Here I reply to Robert Ettinger's posting, #25276, commenting on 
"Interchangeability" (ch. 7) in my book, *Forever for All*:

>Mike's basic conclusion, if I read him correctly, is that the "person" is
>"defined" by his subjective experiences, and therefore if two or more 
>separate
>physical systems (brains) have the same set or sequence of experiences over
>some  time span, then they are "instantiations" of the "same" person or
>person-segment.
>
>As far as I can see, that viewpoint accomplishes nothing. It is just
>asserting a definition, creating your own lexicon. I fail to see why I 
>should be
>either comforted or distressed by the fate of an exact copy, as compared 
>to the
>fate of a slightly inexact copy--and there are already many people alive who
>are  enough like me to elicit empathy. (Many mammals and birds, for that
>matter.)

My basic position is that *all* sentient beings should elicit empathy (in 
due proportion of course). I'm not sure what the difficulty is here.

>  I fail to see why the continuation of an exact copy, after my death,
>should be any more use to me than the continuation of inexact copies, or 
>even
>just similar people.

The patternist position I take, identifying a person with their 
(sufficiently) exact copies, in effect makes the person a kind of 
equivalence class. (This is fungibility--or "interchangeability" as I call 
it.) It means that a continuer of one is a continuer of all. So wherever 
such a continuer occurs, it means "you" have survived. But of course "you" 
will also fission into many individuals, under the different circumstances 
in which the continuers arise, with the associated probability-weights. But 
in this way some form of survival after death is guaranteed. (Your choosing 
cryonics, however, will so adjust the probabilities as to generally produce 
a better outcome for these continuers, I have argued.) The continuers 
themselves will decide what "use" their past selves are to them. In one 
sense it is just an illusion that any of your continuers are of "use" to 
you or "are" you (that you perish each instant is not scientifically 
refuted). But the illusion is a very natural one with the practical 
consequence that you tend to act in ways that will be favorable toward 
these continuers, who in turn feel "they" made good choices in the past. 
(And in another sense they are right, it *was* their past self, you as you 
are now perhaps, who made these choices--as you suggest, it's a matter of 
definition, a good choice of definition, however, to my mind.)

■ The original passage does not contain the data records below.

-- ==== Sys2Proof/Laws/KeptRegHealth.lean ====
section
/-! SUPPORT. What the operations of Machine/RegHealth keep (Laws/Kept). -/

namespace Sys2Proof.Machine

variable {cmds : List Instr}

theorem kept_execMboxAbort (m : Master) (channel : Fin 3) (value : Word) (env : Env) {s : State} (hk : Kept cmds s) :
    ∀ t, execMboxAbort m channel value env s = .next t → Kept cmds t := by
  intro t ht
  unfold execMboxAbort at ht
  try dsimp only at ht
  all_goals (repeat' first | (cases ht) | split at ht)
  all_goals (with_reducible repeat' first | assumption | rfl | apply kept_hostWord)

theorem kept_execPmbVoutWrite (m : Master) (value : Word) (env : Env) {s : State} (hk : Kept cmds s) :
    ∀ t, execPmbVoutWrite m value env s = .next t → Kept cmds t := by
  intro t ht
  unfold execPmbVoutWrite at ht
  try dsimp only at ht
  all_goals (repeat' first | (cases ht) | split at ht)
  all_goals (with_reducible repeat' first | assumption | rfl | apply kept_hostWord)

theorem kept_execWdogKick (m : Master) (value : Word) (env : Env) {s : State} (hk : Kept cmds s) :
    ∀ t, execWdogKick m value env s = .next t → Kept cmds t := by
  intro t ht
  unfold execWdogKick at ht
  try dsimp only at ht
  all_goals (repeat' first | (cases ht) | split at ht)
  all_goals (with_reducible repeat' first | assumption | rfl | apply kept_hostWord)

theorem kept_execCmxCntClear (m : Master) (value : Word) (env : Env) {s : State} (hk : Kept cmds s) :
    ∀ t, execCmxCntClear m value env s = .next t → Kept cmds t := by
  intro t ht
  unfold execCmxCntClear at ht
  try dsimp only at ht
  all_goals (repeat' first | (cases ht) | split at ht)
  all_goals (with_reducible repeat' first | assumption | rfl | apply kept_hostWord)

theorem kept_execModeCtrlGo (m : Master) (value : Word) (env : Env) {s : State} (hk : Kept cmds s) :
    ∀ t, execModeCtrlGo m value env s = .next t → Kept cmds t := by
  intro t ht
  unfold execModeCtrlGo at ht
  try dsimp only at ht
  all_goals (repeat' first | (cases ht) | split at ht)
  all_goals (with_reducible repeat' first | assumption | rfl | apply kept_hostWord)

theorem kept_execModeCtrlAbort (m : Master) (value : Word) (env : Env) {s : State} (hk : Kept cmds s) :
    ∀ t, execModeCtrlAbort m value env s = .next t → Kept cmds t := by
  intro t ht
  unfold execModeCtrlAbort at ht
  try dsimp only at ht
  all_goals (repeat' first | (cases ht) | split at ht)
  all_goals (with_reducible repeat' first | assumption | rfl | apply kept_hostWord)

theorem kept_execSurveyCut (m : Master) (value : Word) (env : Env) {s : State} (hk : Kept cmds s) :
    ∀ t, execSurveyCut m value env s = .next t → Kept cmds t := by
  intro t ht
  unfold execSurveyCut at ht
  try dsimp only at ht
  all_goals (repeat' first | (cases ht) | split at ht)
  all_goals (with_reducible repeat' first | assumption | rfl | apply kept_hostWord)

theorem kept_execTwinCtrlTakeover (m : Master) (value : Word) (env : Env) {s : State} (hk : Kept cmds s) :
    ∀ t, execTwinCtrlTakeover m value env s = .next t → Kept cmds t := by
  intro t ht
  unfold execTwinCtrlTakeover at ht
  try dsimp only at ht
  all_goals (repeat' first | (cases ht) | split at ht)
  all_goals (with_reducible repeat' first | assumption | rfl | apply kept_hostWord)

theorem kept_execTwinCtrlAbort (m : Master) (value : Word) (env : Env) {s : State} (hk : Kept cmds s) :
    ∀ t, execTwinCtrlAbort m value env s = .next t → Kept cmds t := by
  intro t ht
  unfold execTwinCtrlAbort at ht
  try dsimp only at ht
  all_goals (repeat' first | (cases ht) | split at ht)
  all_goals (with_reducible repeat' first | assumption | rfl | apply kept_hostWord)

theorem kept_execLogReadWrite (m : Master) (value : Word) (env : Env) {s : State} (hk : Kept cmds s) :
    ∀ t, execLogReadWrite m value env s = .next t → Kept cmds t := by
  intro t ht
  unfold execLogReadWrite at ht
  try dsimp only at ht
  all_goals (repeat' first | (cases ht) | split at ht)
  all_goals (with_reducible repeat' first | assumption | rfl | apply kept_hostWord)

theorem kept_execHltBasicWrite (m : Master) (value : Word) (env : Env) {s : State} (hk : Kept cmds s) :
    ∀ t, execHltBasicWrite m value env s = .next t → Kept cmds t := by
  intro t ht
  unfold execHltBasicWrite at ht
  try dsimp only at ht
  all_goals (repeat' first | (cases ht) | split at ht)
  all_goals (with_reducible repeat' first | assumption | rfl | apply kept_hostWord)

theorem kept_execHltCntClear (m : Master) (value : Word) (env : Env) {s : State} (hk : Kept cmds s) :
    ∀ t, execHltCntClear m value env s = .next t → Kept cmds t := by
  intro t ht
  unfold execHltCntClear at ht
  try dsimp only at ht
  all_goals (repeat' first | (cases ht) | split at ht)
  all_goals (with_reducible repeat' first | assumption | rfl | apply kept_hostWord)

theorem kept_execDebugTokenWrite (m : Master) (word : Fin 52) (value : Word) (env : Env) {s : State} (hk : Kept cmds s) :
    ∀ t, execDebugTokenWrite m word value env s = .next t → Kept cmds t := by
  intro t ht
  unfold execDebugTokenWrite at ht
  try dsimp only at ht
  all_goals (repeat' first | (cases ht) | split at ht)
  all_goals (with_reducible repeat' first | assumption | rfl | apply kept_hostWord)

theorem kept_execRecDataWrite (m : Master) (value : Word) (env : Env) {s : State} (hk : Kept cmds s) :
    ∀ t, execRecDataWrite m value env s = .next t → Kept cmds t := by
  intro t ht
  unfold execRecDataWrite at ht
  try dsimp only at ht
  all_goals (repeat' first | (cases ht) | split at ht)
  all_goals (with_reducible repeat' first | assumption | rfl | apply kept_hostWord)

theorem kept_execRecGo (m : Master) (value : Word) (env : Env) {s : State} (hk : Kept cmds s) :
    ∀ t, execRecGo m value env s = .next t → Kept cmds t := by
  intro t ht
  unfold execRecGo at ht
  try dsimp only at ht
  all_goals (repeat' first | (cases ht) | split at ht)
  all_goals (with_reducible repeat' first | assumption | rfl | apply kept_hostWord)

end Sys2Proof.Machine
end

>  In short, as far as I can see, the only things that "should" touch me,
>psychologically or motivationally, are those that literally, physically 
>touch  me,
>namely, my physical overlaps, my material predecessors and continuers. There
>are no fungibles.

To me, though, the "me" itself is spread over multiple, 
identically-experiencing constructs in the multiverse. What physically 
touches me is also multiply instantiated, and there are indeed fungibles.